11
$\begingroup$

I am reading a paper on Hilbert space operators, in which the authors used a surprising result

Every $X\in\mathcal{B}(\mathcal{H})$ is a finite linear combination of orthogonal projections.

The author referred to a 1967 paper by Fillmore, Sums of operators of square zero. However, this paper is not online.

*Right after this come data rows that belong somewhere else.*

/-- What an instruction that is no prefix, no jump and not HLT leaves: segment registers, control flags, IP, the pending
prefixes, budget, halt bit and parameters; and it keeps the canonical form of memory (R26, R31, R33). -/
structure Plain (s t : State) : Prop where
  sregs : t.sregs = s.sregs
  TF : t.flags.TF = s.flags.TF
  IF : t.flags.IF = s.flags.IF
  DF : t.flags.DF = s.flags.DF
  ip : t.ip = s.ip
  segOverride : t.tr.segOverride = s.tr.segOverride
  rep : t.tr.rep = s.tr.rep
  budget : t.budget = s.budget
  halted : t.halted = s.halted
  params : t.params = s.params
  memory : s.mem.wf = true → t.mem.wf = true

/-- The relative jumps (R33). -/
def isRelJump : Instr → Bool
  | .joRel8 _ | .jnoRel8 _ | .jbRel8 _ | .jnbRel8 _ | .jzRel8 _ | .jnzRel8 _ | .jbeRel8 _ | .jaRel8 _ | .jsRel8 _
  | .jnsRel8 _ | .jpeRel8 _ | .jpoRel8 _ | .jlRel8 _ | .jgeRel8 _ | .jleRel8 _ | .jgRel8 _ | .jmpRel8 _ => true
  | _ => false

/-! ### The shared meanings -/

section Shared

variable (s : State)

theorem Plain.rfl_of : Plain s s := ⟨rfl, rfl, rfl, rfl, rfl, rfl, rfl, rfl, rfl, rfl, id⟩

theorem aluEbGb_plain (k : AluOp) (g : Reg8) (e : Operand Reg8) : ∃ t, aluEbGb k g e s = .next t ∧ Plain s t := by
  refine ⟨_, rfl, ?_⟩
  split
  · constructor <;> try simp
    exact fun h => State.wf_writeE8 _ _ (by simpa using h)
  · constructor <;> simp

theorem aluEvGv_plain (k : AluOp) (g : Reg16) (e : Operand Reg16) : ∃ t, aluEvGv k g e s = .next t ∧ Plain s t := by
  refine ⟨_, rfl, ?_⟩
  split
  · constructor <;> try simp
    exact fun h => State.wf_writeE16 _ _ (by simpa using h)
  · constructor <;> simp

theorem aluGbEb_plain (k : AluOp) (g : Reg8) (e : Operand Reg8) : ∃ t, aluGbEb k g e s = .next t ∧ Plain s t := by
  refine ⟨_, rfl, ?_⟩
  split <;> constructor <;> simp

theorem aluGvEv_plain (k : AluOp) (g : Reg16) (e : Operand Reg16) : ∃ t, aluGvEv k g e s = .next t ∧ Plain s t := by
  refine ⟨_, rfl, ?_⟩
  split <;> constructor <;> simp

theorem aluALIb_plain (k : AluOp) (imm : Byte) : ∃ t, aluALIb k imm s = .next t ∧ Plain s t := by
  refine ⟨_, rfl, ?_⟩
  split <;> constructor <;> simp

theorem aluAXIv_plain (k : AluOp) (imm : Word) : ∃ t, aluAXIv k imm s = .next t ∧ Plain s t := by
  refine ⟨_, rfl, ?_⟩
  split <;> constructor <;> simp

theorem group1EbIb_plain (k : AluOp) (e : Operand Reg8) (imm : Byte) :
    ∃ t, group1EbIb k e imm s = .next t ∧ Plain s t := by
  refine ⟨_, rfl, ?_⟩
  split
  · constructor <;> try simp
    exact fun h => State.wf_writeE8 _ _ (by simpa using h)
  · constructor <;> simp

theorem group1EvIv_plain (k : AluOp) (e : Operand Reg16) (imm : Word) :
    ∃ t, group1EvIv k e imm s = .next t ∧ Plain s t := by
  refine ⟨_, rfl, ?_⟩
  split
  · constructor <;> try simp
    exact fun h => State.wf_writeE16 _ _ (by simpa using h)
  · constructor <;> simp

theorem group1EvIbSext_plain (k : AluOp) (e : Operand Reg16) (imm : Byte) :
    ∃ t, group1EvIbSext k e imm s = .next t ∧ Plain s t :=
  group1EvIv_plain s k e (sext16 imm)

theorem testOp8_plain (g : Reg8) (e : Operand Reg8) : ∃ t, testOp8 g e s = .next t ∧ Plain s t := by
  refine ⟨_, rfl, ?_⟩
  constructor <;> simp

theorem testOp16_plain (g : Reg16) (e : Operand Reg16) : ∃ t, testOp16 g e s = .next t ∧ Plain s t := by
  refine ⟨_, rfl, ?_⟩
  constructor <;> simp

theorem incReg_plain (r : Reg16) : ∃ t, incReg r s = .next t ∧ Plain s t :=
  ⟨_, rfl, ⟨rfl, rfl, rfl, rfl, rfl, rfl, rfl, rfl, rfl, rfl, id⟩⟩

theorem decReg_plain (r : Reg16) : ∃ t, decReg r s = .next t ∧ Plain s t :=
  ⟨_, rfl, ⟨rfl, rfl, rfl, rfl, rfl, rfl, rfl, rfl, rfl, rfl, id⟩⟩

theorem daaOp_plain : ∃ t, daaOp s = .next t ∧ Plain s t :=
  ⟨_, rfl, ⟨rfl, rfl, rfl, rfl, rfl, rfl, rfl, rfl, rfl, rfl, id⟩⟩

theorem dasOp_plain : ∃ t, dasOp s = .next t ∧ Plain s t :=
  ⟨_, rfl, ⟨rfl, rfl, rfl, rfl, rfl, rfl, rfl, rfl, rfl, rfl, id⟩⟩

theorem aaaOp_plain : ∃ t, aaaOp s = .next t ∧ Plain s t := by
  refine ⟨_, rfl, ?_⟩
  constructor <;> simp

theorem aasOp_plain : ∃ t, aasOp s = .next t ∧ Plain s t := by
  refine ⟨_, rfl, ?_⟩
  constructor <;> simp

theorem movReg8_plain (r : Reg8) (imm : Byte) : ∃ t, movReg8 r imm s = .next t ∧ Plain s t :=
  ⟨_, rfl, ⟨rfl, rfl, rfl, rfl, rfl, rfl, rfl, rfl, rfl, rfl, id⟩⟩

theorem movReg16_plain (r : Reg16) (imm : Word) : ∃ t, movReg16 r imm s = .next t ∧ Plain s t :=
  ⟨_, rfl, ⟨rfl, rfl, rfl, rfl, rfl, rfl, rfl, rfl, rfl, rfl, id⟩⟩

theorem loadAL_plain (ow : Word) : ∃ t, loadAL ow s = .next t ∧ Plain s t :=
  ⟨_, rfl, ⟨rfl, rfl, rfl, rfl, rfl, rfl, rfl, rfl, rfl, rfl, id⟩⟩

theorem loadAX_plain (ow : Word) : ∃ t, loadAX ow s = .next t ∧ Plain s t :=
  ⟨_, rfl, ⟨rfl, rfl, rfl, rfl, rfl, rfl, rfl, rfl, rfl, rfl, id⟩⟩

theorem storeAL_plain (ow : Word) : ∃ t, storeAL ow s = .next t ∧ Plain s t :=
  ⟨_, rfl, ⟨rfl, rfl, rfl, rfl, rfl, rfl, rfl, rfl, rfl, rfl, Memory.wf_write8 _ _ _⟩⟩

theorem storeAX_plain (ow : Word) : ∃ t, storeAX ow s = .next t ∧ Plain s t :=
  ⟨_, rfl, ⟨rfl, rfl, rfl, rfl, rfl, rfl, rfl, rfl, rfl, rfl, Memory.wf_write16 _ _ _⟩⟩

theorem xchgOp8_plain (g : Reg8) (e : Operand Reg8) : ∃ t, xchgOp8 g e s = .next t ∧ Plain s t := by
  refine ⟨_, rfl, ?_⟩
  constructor <;> try simp
  exact fun h => State.wf_writeE8 _ _ (by simpa using h)

theorem xchgOp16_plain (g : Reg16) (e : Operand Reg16) : ∃ t, xchgOp16 g e s = .next t ∧ Plain s t := by
  refine ⟨_, rfl, ?_⟩
  constructor <;> try simp
  exact fun h => State.wf_writeE16 _ _ (by simpa using h)

theorem xchgAXReg_plain (r : Reg16) : ∃ t, xchgAXReg r s = .next t ∧ Plain s t :=
  ⟨_, rfl, ⟨rfl, rfl, rfl, rfl, rfl, rfl, rfl, rfl, rfl, rfl, id⟩⟩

I wonder whether someone has a hint on how this could be true since there are all kinds of operators while projections have such a regular and restricted form.

Thanks!

  • 1
    The mathscinet article says summary that "(...)every operator on a separable infinite-dimensional Hilbert space is (1) a sum of 64 operators with square zero and (2) a linear combination of 257 projections.". I think it's probably important that it is a separable space. Makes you wonder how did they exactly count the 257 projections. ;)2012-06-24
  • 1
    @tomasz: You can generalize from the separable case to the infinite dimensional case by writing $\mathcal{H}$ as an orthogonal sum of separable $X$-invariant subspaces. For self-adjoint operators, this won't increase the number of projections needed. As every operator is a sum of self-adjoint ones, this allows the separability condition to be removed.2012-06-24
  • 2
    The number 257 was improved to 10 by Matsumoto 30 years ago. See this paper by Laurent Marcoux: http://www.math.uwaterloo.ca/~lwmarcou/Preprints/Mar2009Projections.pdf2012-06-24

1 Answers 1

4

I believe the answers you're looking for can be found in a paper by Pearcy and Topping, Sums of small numbers of idempotents., which is openly accessible.